** Opening EXTRACTED RECORDS block **

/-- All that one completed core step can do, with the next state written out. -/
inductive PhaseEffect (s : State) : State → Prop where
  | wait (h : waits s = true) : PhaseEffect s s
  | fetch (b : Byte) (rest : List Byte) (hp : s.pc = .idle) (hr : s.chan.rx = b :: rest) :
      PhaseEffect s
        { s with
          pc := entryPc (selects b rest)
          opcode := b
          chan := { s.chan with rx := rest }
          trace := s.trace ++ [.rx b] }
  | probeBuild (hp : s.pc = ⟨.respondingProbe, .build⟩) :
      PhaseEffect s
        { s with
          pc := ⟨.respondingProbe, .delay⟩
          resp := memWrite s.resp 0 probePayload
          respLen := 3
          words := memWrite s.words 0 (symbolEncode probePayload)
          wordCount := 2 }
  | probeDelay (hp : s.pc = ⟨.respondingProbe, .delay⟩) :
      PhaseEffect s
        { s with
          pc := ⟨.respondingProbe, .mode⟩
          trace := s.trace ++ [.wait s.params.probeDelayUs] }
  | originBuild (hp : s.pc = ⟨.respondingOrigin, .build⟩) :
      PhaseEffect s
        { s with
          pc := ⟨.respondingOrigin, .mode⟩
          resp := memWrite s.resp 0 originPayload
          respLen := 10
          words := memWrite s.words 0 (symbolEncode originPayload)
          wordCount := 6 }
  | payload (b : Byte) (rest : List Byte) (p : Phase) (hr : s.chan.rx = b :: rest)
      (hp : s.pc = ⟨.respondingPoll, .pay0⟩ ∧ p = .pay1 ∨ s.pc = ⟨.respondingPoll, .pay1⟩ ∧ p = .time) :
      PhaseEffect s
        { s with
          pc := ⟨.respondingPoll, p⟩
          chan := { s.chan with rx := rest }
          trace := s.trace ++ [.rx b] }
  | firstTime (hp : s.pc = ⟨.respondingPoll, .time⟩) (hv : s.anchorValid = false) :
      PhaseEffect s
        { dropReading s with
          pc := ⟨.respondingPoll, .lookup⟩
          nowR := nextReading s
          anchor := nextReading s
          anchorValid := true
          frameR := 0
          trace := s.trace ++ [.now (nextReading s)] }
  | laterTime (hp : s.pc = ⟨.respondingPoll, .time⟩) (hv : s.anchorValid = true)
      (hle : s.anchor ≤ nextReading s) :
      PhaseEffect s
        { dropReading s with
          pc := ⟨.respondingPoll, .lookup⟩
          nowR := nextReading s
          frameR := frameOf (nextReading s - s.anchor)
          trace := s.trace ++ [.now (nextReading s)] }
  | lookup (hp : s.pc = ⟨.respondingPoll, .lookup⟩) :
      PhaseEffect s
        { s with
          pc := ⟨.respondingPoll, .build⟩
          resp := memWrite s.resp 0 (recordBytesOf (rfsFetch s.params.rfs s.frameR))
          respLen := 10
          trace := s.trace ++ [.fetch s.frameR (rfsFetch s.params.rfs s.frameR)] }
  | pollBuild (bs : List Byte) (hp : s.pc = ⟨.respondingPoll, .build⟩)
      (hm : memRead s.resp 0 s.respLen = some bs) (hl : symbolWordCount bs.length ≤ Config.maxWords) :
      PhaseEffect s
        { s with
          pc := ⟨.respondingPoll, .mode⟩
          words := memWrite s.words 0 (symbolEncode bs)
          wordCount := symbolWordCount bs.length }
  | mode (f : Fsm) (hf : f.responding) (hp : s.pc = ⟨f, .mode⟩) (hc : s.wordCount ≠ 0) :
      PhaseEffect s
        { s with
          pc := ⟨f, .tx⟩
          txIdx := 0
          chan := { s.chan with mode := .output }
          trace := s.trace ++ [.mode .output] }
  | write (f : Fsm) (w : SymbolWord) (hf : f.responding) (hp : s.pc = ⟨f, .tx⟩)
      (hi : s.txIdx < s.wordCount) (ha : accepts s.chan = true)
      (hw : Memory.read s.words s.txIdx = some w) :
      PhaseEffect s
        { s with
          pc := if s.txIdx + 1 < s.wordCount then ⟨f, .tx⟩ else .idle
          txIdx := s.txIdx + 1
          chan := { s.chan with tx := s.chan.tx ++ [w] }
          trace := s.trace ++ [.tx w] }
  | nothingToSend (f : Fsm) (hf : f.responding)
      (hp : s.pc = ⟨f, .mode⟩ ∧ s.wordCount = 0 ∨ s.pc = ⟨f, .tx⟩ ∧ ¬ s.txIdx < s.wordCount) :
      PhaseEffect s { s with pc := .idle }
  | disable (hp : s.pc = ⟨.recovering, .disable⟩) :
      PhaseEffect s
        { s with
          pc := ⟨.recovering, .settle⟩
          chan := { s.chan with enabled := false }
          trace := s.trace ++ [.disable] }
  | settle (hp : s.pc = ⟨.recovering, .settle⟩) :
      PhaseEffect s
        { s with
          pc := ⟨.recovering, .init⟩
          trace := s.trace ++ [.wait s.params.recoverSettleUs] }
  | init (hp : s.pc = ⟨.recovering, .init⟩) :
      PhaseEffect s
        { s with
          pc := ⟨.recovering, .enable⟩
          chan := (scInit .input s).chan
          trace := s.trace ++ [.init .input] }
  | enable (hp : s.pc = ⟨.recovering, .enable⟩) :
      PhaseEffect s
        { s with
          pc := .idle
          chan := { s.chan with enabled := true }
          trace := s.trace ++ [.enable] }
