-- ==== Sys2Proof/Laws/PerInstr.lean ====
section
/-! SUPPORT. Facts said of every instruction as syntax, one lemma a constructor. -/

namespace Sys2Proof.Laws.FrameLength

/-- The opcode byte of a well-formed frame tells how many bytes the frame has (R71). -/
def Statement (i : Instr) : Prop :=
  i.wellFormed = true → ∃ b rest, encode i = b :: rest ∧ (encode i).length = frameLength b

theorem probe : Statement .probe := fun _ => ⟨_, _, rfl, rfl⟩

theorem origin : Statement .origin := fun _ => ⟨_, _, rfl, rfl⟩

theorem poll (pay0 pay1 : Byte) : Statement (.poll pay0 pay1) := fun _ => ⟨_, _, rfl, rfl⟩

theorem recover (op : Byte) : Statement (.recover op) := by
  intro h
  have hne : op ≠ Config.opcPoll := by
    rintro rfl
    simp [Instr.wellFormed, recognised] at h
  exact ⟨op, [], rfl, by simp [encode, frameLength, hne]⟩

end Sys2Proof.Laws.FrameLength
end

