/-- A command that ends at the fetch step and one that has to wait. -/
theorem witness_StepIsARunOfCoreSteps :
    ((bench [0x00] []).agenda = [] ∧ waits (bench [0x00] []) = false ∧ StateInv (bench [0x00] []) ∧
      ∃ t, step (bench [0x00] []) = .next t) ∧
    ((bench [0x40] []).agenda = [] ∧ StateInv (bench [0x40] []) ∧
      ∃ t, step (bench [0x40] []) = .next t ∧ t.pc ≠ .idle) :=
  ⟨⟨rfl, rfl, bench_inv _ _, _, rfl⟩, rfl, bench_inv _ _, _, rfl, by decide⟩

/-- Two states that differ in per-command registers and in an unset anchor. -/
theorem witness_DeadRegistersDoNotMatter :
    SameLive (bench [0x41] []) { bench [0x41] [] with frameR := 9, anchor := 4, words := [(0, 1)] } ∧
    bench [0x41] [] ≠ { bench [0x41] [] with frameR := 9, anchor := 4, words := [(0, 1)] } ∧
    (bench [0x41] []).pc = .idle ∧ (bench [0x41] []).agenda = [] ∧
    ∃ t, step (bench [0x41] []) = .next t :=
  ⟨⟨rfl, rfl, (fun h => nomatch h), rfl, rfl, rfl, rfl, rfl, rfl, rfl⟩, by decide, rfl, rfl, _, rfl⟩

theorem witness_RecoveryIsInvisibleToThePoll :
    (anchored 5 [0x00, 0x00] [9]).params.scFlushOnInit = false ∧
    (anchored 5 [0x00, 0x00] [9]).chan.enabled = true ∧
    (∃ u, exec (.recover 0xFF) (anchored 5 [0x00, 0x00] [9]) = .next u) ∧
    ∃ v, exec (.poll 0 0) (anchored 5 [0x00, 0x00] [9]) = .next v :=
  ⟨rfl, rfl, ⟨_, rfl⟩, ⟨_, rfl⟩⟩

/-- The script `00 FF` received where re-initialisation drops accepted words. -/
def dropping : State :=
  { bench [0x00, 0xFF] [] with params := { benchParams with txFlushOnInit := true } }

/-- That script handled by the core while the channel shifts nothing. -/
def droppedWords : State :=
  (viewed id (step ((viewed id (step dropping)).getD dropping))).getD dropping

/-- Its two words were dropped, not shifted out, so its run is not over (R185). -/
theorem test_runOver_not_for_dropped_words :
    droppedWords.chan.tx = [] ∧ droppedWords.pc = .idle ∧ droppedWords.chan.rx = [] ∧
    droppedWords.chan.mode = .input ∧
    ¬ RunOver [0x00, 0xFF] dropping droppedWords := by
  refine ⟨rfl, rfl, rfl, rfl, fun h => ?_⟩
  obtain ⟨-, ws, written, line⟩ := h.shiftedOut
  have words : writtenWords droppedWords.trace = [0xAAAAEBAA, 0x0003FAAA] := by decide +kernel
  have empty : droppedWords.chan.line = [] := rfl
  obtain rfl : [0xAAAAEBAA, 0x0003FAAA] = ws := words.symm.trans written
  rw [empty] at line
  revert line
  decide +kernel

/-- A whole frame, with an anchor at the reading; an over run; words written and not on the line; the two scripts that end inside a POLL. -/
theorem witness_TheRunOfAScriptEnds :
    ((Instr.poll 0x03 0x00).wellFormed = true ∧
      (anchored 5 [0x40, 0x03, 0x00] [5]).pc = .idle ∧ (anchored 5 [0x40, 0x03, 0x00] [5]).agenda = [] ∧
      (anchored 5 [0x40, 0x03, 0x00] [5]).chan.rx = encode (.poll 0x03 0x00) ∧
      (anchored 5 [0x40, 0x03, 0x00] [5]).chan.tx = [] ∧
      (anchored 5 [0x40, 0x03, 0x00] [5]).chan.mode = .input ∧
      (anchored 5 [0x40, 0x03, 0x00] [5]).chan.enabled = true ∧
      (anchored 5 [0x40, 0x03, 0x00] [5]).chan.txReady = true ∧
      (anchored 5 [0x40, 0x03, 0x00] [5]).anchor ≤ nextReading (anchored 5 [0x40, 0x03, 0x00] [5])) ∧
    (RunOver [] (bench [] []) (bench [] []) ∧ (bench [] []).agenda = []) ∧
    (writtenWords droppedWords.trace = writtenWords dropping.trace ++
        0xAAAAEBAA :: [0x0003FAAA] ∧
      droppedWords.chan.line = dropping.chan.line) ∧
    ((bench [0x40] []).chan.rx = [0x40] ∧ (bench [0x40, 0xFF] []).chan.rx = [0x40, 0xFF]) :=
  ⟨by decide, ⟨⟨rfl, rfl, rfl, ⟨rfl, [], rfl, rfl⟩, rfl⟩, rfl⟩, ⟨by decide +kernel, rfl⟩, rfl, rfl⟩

** Closing EXTRACTED RECORDS block **

## DIRECTIONS FOR THIS TASK
What is the number of lines in the records that contain the word "memWrite"? Answer with the number and nothing else.

## RESULT OF THE EXERCISE
6